Closed laurenceisla closed 2 months ago
IO tests are failing in "no-default config" tests:
This is because, while the base64 encoded jwt-secret
is at least 32 chars, once it's decoded it has less than 32 characters. If I'm not mistaken, this is how it worked before, but now we're failing before starting PostgREST.
Also, could this be considered a breaking change or just a feature/fix? PostgREST will fail and won't run or reload the config (if it's already running) when the secret has less than 32 characters. I think this is better because it's mostly an admin issue with the config, not for the end user.
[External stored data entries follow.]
-- ==== Sys2Proof/Word.lean ====
section
/-! DEFINITION. The values the block's cells hold and the names of its cells.
spec/10_state.md R24 to R28, spec/40_bit_primitives.md R110. A value is a natural number (decision D14, log 17). -/

namespace Sys2Proof

/-- R110: the two-phase witness value. `unresolved` is not a number. -/
inductive Val where
  | unresolved
  | known (n : Nat)
  deriving DecidableEq, Repr

/-- R24: a cell was never written, or holds a `Val`. -/
inductive Cell where
  | unassigned
  | assigned (v : Val)
  deriving DecidableEq, Repr

/-- R24: the five columns whose cells hold a `Val`. -/
inductive CellCol where
  | ld | ls | w0 | w1 | w2
  deriving DecidableEq, Repr

/-- R24: the four columns of single bits: the lookup enable and the three gate-enable flags. -/
inductive BitCol where
  | lq | sf1 | sch | scn
  deriving DecidableEq, Repr

/-- R24: a reference to a cell is a pair of column and row. -/
structure CellRef where
  col : CellCol
  row : Nat
  deriving DecidableEq, Repr

/-- R28: one entry of `EQ`, two cells that must hold the same value. The pair is unordered: `left` and `right` only say
which was written first, and the copy clause (R202) reads them alike (log 20). -/
structure EqEntry where
  left : CellRef
  right : CellRef
  deriving DecidableEq, Repr

/-- R24: one row of `REGION`, nine columns. -/
structure RegionRow where
  ld : Cell
  ls : Cell
  lq : Bool
  w0 : Cell
  w1 : Cell
  w2 : Cell
  sf1 : Bool
  sch : Bool
  scn : Bool
  deriving DecidableEq, Repr

/-- R36: a row at its reset values. -/
def RegionRow.blank : RegionRow :=
  { ld := .unassigned, ls := .unassigned, lq := false, w0 := .unassigned, w1 := .unassigned, w2 := .unassigned,
    sf1 := false, sch := false, scn := false }

end Sys2Proof
end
This is related to #3629. When setting, for example, set_config('pgrst.jwt_secret', 'small-secret', true);
, then it will happen what's mentioned in that issue.
This is because, while the base64 encoded jwt-secret is at least 32 chars, once it's decoded it has less than 32 characters. If I'm not mistaken, this is how it worked before, but now we're failing before starting PostgREST.
I don't think so, the limit was enforced after decoding.
Also, could this be considered a breaking change or just a feature/fix? PostgREST will fail and won't run or reload the config (if it's already running) when the secret has less than 32 characters. I think this is better because it's mostly an admin issue with the config, not for the end user.
I'd say it's a feature/change, not a fix. PostgREST was able to serve anonymous requests with a short secret, so that technically takes some use-cases away, I'd say. It might even be a breaking change, but that's not really important at this stage, because we have merged a few things already which will require a major version bump anyway.
the limit was enforced after decoding.
Ah I worded it wrongly, that's what I meant to say.
It might even be a breaking change, but that's not really important at this stage, because we have merged a few things already which will require a major version bump anyway.
:+1:
Closes #3607 and addresses part of #1840.